* _ACTIVITY_: Repeat exactly, and only, the lines below starting at the line that contains "def writeAt (rs" and ending at the line that contains "at reset. -/", inclusive of both.

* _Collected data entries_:

..........

-- ==== Sys2Proof/Machine/Ops.lean ====
section
/-! DEFINITION. The named operations over registers, the stack, memory and the ports, the advance of `pc`, and fault entry. Every
meaning is written over these. -/

namespace Sys2Proof.Machine

/-! ### One update for each field -/

def setRegs (v : RegFile) (s : State) : State := { s with regs := v }
def setPc (v : Word) (s : State) : State := { s with pc := v }
def setAr (v : Word) (s : State) : State := { s with ar := v }
def setStack (v : List Word) (s : State) : State := { s with stack := v }
def setDt (v : Byte) (s : State) : State := { s with dt := v }
def setSt (v : Byte) (s : State) : State := { s with st := v }
def setMem (v : Memory) (s : State) : State := { s with mem := v }
def setFault (v : FaultRecord) (s : State) : State := { s with fault := v }
def setClock (v : Clock) (s : State) : State := { s with clock := v }
def setPorts (v : Ports) (s : State) : State := { s with ports := v }
def setLegacy (v : Legacy) (s : State) : State := { s with legacy := v }

/-! ### The parameters (00_scope.md R6; 10_state.md R38) -/

/-- The parameters that `exec` and `step` run with: this hardware's sizes, and the LEGACY_* parameters that the state carries
for them (DESIGN CHOICE, log 2, safe). -/
def carriedParams (s : State) : Params := { hardwareParams with legacy := s.legacy }

/-! ### Registers (10_state.md R20 to R23; 00_scope.md R9) -/

/-- The value of a register in a register file. No register is hardwired (R20). -/
def readAt (rs : RegFile) (r : Reg) : Byte := rs[r]

/-- A register file with one register written. -/
def writeAt (rs : RegFile) (r : Reg) (v : Byte) : RegFile := rs.set r v

/-- `x[r]`. -/
def readReg (r : Reg) (s : State) : Byte := readAt s.regs r

/-- `x[r] <- v`. -/
def writeReg (r : Reg) (v : Byte) (s : State) : State := setRegs (writeAt s.regs r v) s

/-- The register whose index is `n`, for `n <= 15` (R23). -/
def regNo (n : Nat) : Reg := Fin.ofNat 16 n

/-! ### The program counter (R24, R25; 40_fetch_decode.md R107) -/

/-- `pc <- pc + 2`, the default advance, modulo 65536. -/
def advance (s : State) : State := setPc (s.pc + BitVec.ofNat 16 insnWidth) s

/-- A skip: `pc + 4` when the condition holds, else `pc + 2` (R107). -/
def skipIf (c : Bool) (s : State) : State :=
  setPc (s.pc + BitVec.ofNat 16 (if c then 2 * insnWidth else insnWidth)) s

/-! ### The call stack (R27; R9) -/

/-- `depth`. -/
def depth (s : State) : Nat := s.stack.length

/-- `push(v)`: appends `v`. -/
def push (v : Word) (s : State) : State := setStack (s.stack ++ [v]) s

/-- `pop()`: the last entry and the state without it, none when the stack is empty. -/
def pop (s : State) : Option (Word × State) :=
  match s.stack.getLast? with
  | some t => some (t, setStack s.stack.dropLast s)
  | none => none

/-! ### Memory (20_memory.md R50 to R56; R9). Callers check the bound first (R60; DESIGN CHOICE, log 12, unsafe outside memory). -/

/-- The byte at an address: the listed one, or 0, which R37 gives every cell at reset. -/
def Memory.read : Memory → Nat → Byte
  | [], _ => 0
  | c :: rest, a => if c.1 = a then c.2 else Memory.read rest a

/-- Memory without an entry for an address. -/
def Memory.without (m : Memory) (a : Nat) : Memory := m.filter fun c => c.1 != a

/-- Memory with an entry put before the first entry of a higher address. -/
def Memory.place (a : Nat) (v : Byte) : Memory → Memory
  | [] => [(a, v)]
  | c :: rest => if a < c.1 then (a, v) :: c :: rest else c :: Memory.place a v rest

/-- One byte written, in canonical form: a 0 is not listed. -/
def Memory.write (m : Memory) (a : Nat) (v : Byte) : Memory :=
  if v = 0 then Memory.without m a else Memory.place a v (Memory.without m a)

/-- The canonical form: addresses strictly rising and no listed 0. -/
abbrev Memory.wf (m : Memory) : Prop := m.Pairwise (fun c d => c.1 < d.1) ∧ ∀ c ∈ m, c.2 ≠ 0

/-- No listed cell is outside a memory of `size` bytes. -/
abbrev Memory.inRange (size : Nat) (m : Memory) : Prop := ∀ c ∈ m, c.1 < size

/-- `MemRead(a, 1)`. -/
def readByte (a : Nat) (s : State) : Byte := Memory.read s.mem a

/-- `MemWrite(a, 1, v)`. -/
def writeByte (a : Nat) (v : Byte) (s : State) : State := setMem (Memory.write s.mem a v) s

/-- `mem[pc]` (40_fetch_decode.md R103). -/
def fetchByte0 (s : State) : Byte := readByte s.pc.toNat s

/-- `mem[pc+1]` (R103). -/
def fetchByte1 (s : State) : Byte := readByte (s.pc.toNat + 1) s

/-! ### Ports (60_exceptions.md R236 to R238; DESIGN CHOICE, log 7, safe for the spec's state) -/

/-- Nothing on any port: how a cycle begins. -/
def clearPorts (s : State) : State := setPorts Ports.silent s

/-- `emit Trace(pc, dt, st, r)` (R236). -/
def emitTrace (d : Decoded) (s : State) : State :=
  setPorts { s.ports with trace := some { pc := s.pc, dt := s.dt, st := s.st, decoded := d } } s

/-- `emit Intent(op)` (R237). -/
def emitIntent (i : Instr) (s : State) : State := setPorts { s.ports with intent := some i } s

/-- `emit Diag(event)` (R238). -/
def emitDiag (d : Diag) (s : State) : State := setPorts { s.ports with diag := some d } s

/-! ### Fault entry (60_exceptions.md R223 to R227) -/

/-- The code of a cause (R223). -/
def FaultCause.code : FaultCause → BitVec 3
  | .none => 0
  | .fetchRange => 1
  | .memRange => 2
  | .stackOverflow => 3
  | .legacyIndexRange => 4

/-- `raise Fault(cause, info)`: the record is written and nothing else changes (R224). The cycle then ends. There is no return
from it but reset (R230): `hostReset` in Sys2Proof/Machine/HostInterface.lean. -/
def raiseFault (cause : FaultCause) (info : Word) (s : State) : State :=
  setFault { valid := true, cause := cause, pc := s.pc, info := info } s

/-- The engine is halted exactly when `fault.valid` holds (R33). -/
def halted (s : State) : Bool := s.fault.valid

end Sys2Proof.Machine
end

..........

* _SOLUTION BELOW_:
def writeAt (rs : RegFile) (r : Reg) (v : Byte) : RegFile := rs.set r v

/-- `x[r]`. -/
def readReg (r : Reg) (s : State) : Byte := readAt s.regs r

/-- `x[r] <- v`. -/
def writeReg (r : Reg) (v : Byte) (s : State) : State := setRegs (writeAt s.regs r v) s

/-- The register whose index is `n`, for `n <= 15` (R23). -/
def regNo (n : Nat) : Reg := Fin.ofNat 16 n

/-! ### The program counter (R24, R25; 40_fetch_decode.md R107) -/

/-- `pc <- pc + 2`, the default advance, modulo 65536. -/
def advance (s : State) : State := setPc (s.pc + BitVec.ofNat 16 insnWidth) s

/-- A skip: `pc + 4` when the condition holds, else `pc + 2` (R107). -/
def skipIf (c : Bool) (s : State) : State :=
  setPc (s.pc + BitVec.ofNat 16 (if c then 2 * insnWidth else insnWidth)) s

/-! ### The call stack (R27; R9) -/

/-- `depth`. -/
def depth (s : State) : Nat := s.stack.length

/-- `push(v)`: appends `v`. -/
def push (v : Word) (s : State) : State := setStack (s.stack ++ [v]) s

/-- `pop()`: the last entry and the state without it, none when the stack is empty. -/
def pop (s : State) : Option (Word × State) :=
  match s.stack.getLast? with
  | some t => some (t, setStack s.stack.dropLast s)
  | none => none

/-! ### Memory (20_memory.md R50 to R56; R9). Callers check the bound first (R60; DESIGN CHOICE, log 12, unsafe outside memory). -/

/-- The byte at an address: the listed one, or 0, which R37 gives every cell at reset. -/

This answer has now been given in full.